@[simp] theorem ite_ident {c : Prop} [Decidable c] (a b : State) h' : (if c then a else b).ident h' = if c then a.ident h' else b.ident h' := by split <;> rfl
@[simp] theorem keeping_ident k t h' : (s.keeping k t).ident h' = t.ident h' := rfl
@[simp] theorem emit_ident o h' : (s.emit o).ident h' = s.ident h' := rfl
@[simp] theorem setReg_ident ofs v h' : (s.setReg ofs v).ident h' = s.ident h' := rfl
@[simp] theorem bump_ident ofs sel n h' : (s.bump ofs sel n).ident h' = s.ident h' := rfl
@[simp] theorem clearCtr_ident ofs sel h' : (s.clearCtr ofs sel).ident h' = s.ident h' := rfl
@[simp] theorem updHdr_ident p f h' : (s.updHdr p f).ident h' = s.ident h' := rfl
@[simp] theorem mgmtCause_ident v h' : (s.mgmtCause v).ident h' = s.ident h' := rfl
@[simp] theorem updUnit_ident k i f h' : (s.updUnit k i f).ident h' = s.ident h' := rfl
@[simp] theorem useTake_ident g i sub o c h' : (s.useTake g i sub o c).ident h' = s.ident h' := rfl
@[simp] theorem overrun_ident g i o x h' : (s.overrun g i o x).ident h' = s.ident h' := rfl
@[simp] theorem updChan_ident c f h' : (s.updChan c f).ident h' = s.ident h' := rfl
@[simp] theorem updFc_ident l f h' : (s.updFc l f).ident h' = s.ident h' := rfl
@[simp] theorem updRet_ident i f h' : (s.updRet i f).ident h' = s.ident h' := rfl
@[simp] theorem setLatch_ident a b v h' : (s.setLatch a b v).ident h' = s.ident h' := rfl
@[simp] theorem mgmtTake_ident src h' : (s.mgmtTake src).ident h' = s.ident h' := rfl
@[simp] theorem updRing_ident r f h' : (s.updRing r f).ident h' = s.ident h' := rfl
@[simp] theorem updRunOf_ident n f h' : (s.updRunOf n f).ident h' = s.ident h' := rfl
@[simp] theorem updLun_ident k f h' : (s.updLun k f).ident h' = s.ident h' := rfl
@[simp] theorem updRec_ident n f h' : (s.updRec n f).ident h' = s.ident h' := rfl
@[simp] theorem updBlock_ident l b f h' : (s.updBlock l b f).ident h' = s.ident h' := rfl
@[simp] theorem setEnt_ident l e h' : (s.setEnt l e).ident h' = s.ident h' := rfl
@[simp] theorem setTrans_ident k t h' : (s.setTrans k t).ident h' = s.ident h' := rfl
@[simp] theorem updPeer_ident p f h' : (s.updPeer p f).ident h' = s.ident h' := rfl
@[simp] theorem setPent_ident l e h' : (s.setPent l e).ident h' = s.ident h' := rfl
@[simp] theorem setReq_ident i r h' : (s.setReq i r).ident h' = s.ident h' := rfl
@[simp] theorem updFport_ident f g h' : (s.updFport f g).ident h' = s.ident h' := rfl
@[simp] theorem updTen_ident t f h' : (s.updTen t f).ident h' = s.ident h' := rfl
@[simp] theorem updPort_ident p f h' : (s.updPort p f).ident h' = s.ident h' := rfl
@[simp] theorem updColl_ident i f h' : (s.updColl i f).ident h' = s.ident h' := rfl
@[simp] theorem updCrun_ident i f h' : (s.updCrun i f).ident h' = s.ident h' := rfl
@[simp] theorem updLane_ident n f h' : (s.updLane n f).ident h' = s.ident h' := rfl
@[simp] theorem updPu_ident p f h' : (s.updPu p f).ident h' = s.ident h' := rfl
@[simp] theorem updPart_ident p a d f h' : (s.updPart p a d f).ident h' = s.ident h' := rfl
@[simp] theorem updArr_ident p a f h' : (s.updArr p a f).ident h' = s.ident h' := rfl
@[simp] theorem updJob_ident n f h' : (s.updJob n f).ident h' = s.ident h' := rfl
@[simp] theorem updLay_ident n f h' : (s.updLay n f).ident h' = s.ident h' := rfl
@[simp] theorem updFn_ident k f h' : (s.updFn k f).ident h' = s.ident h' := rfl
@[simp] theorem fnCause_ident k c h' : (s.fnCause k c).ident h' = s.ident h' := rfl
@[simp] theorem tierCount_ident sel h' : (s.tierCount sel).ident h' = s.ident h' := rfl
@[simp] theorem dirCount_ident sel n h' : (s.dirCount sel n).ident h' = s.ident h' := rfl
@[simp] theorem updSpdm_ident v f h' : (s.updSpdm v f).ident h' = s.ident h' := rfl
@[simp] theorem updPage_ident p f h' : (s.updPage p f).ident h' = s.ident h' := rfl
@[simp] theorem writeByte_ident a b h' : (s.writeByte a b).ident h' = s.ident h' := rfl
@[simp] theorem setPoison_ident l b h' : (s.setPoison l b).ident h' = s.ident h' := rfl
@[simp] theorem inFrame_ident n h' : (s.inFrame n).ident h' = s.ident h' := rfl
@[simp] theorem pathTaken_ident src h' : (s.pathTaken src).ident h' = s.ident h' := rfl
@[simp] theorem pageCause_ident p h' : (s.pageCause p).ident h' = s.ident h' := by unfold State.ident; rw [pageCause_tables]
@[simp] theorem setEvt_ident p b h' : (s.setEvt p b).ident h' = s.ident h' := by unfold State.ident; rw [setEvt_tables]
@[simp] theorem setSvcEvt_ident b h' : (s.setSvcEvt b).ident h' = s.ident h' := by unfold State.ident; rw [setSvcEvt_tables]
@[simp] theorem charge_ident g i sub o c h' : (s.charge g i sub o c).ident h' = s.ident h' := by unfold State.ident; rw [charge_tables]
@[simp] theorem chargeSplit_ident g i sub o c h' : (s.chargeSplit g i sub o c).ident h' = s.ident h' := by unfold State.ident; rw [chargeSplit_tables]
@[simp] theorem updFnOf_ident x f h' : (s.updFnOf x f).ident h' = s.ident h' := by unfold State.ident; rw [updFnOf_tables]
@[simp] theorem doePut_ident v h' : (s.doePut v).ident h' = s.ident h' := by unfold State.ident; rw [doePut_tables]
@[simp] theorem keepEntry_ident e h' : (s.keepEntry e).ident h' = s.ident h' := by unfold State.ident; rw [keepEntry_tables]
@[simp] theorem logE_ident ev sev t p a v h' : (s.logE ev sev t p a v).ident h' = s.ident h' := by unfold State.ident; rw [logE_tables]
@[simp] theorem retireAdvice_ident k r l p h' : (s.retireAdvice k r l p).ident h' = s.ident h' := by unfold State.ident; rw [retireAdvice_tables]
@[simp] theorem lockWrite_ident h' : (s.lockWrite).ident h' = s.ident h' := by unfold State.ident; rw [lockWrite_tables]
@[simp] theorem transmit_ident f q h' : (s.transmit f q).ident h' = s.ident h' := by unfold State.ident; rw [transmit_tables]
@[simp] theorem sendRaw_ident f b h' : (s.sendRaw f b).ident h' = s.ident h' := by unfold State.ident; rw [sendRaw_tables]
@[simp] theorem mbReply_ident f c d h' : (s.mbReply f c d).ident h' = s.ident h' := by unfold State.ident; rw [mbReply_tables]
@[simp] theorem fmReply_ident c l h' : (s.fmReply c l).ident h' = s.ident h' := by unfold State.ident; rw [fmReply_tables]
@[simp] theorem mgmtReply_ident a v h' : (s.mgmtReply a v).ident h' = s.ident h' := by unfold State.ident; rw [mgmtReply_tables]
★ ★ ★
• [YOUR TASK] As the answer, set down only the lines from the data above between the one holding "r).ident h' = s.ident h' := rfl" and the one holding "a f).ident h' = s.ident h' := rfl", inclusive, exactly as they read.

• [RESULT OF THE EXERCISE]
@[simp] theorem setReq_ident i r h' : (s.setReq i r).ident h' = s.ident h' := rfl
@[simp] theorem updFport_ident f g h' : (s.updFport f g).ident h' = s.ident h' := rfl
@[simp] theorem updTen_ident t f h' : (s.updTen t f).ident h' = s.ident h' := rfl
@[simp] theorem updPort_ident p f h' : (s.updPort p f).ident h' = s.ident h' := rfl
@[simp] theorem updColl_ident i f h' : (s.updColl i f).ident h' = s.ident h' := rfl
@[simp] theorem updCrun_ident i f h' : (s.updCrun i f).ident h' = s.ident h' := rfl
@[simp] theorem updLane_ident n f h' : (s.updLane n f).ident h' = s.ident h' := rfl
@[simp] theorem updPu_ident p f h' : (s.updPu p f).ident h' = s.ident h' := rfl
@[simp] theorem updPart_ident p a d f h' : (s.updPart p a d f).ident h' = s.ident h' := rfl
@[simp] theorem updArr_ident p a f h' : (s.updArr p a f).ident h' = s.ident h' := rfl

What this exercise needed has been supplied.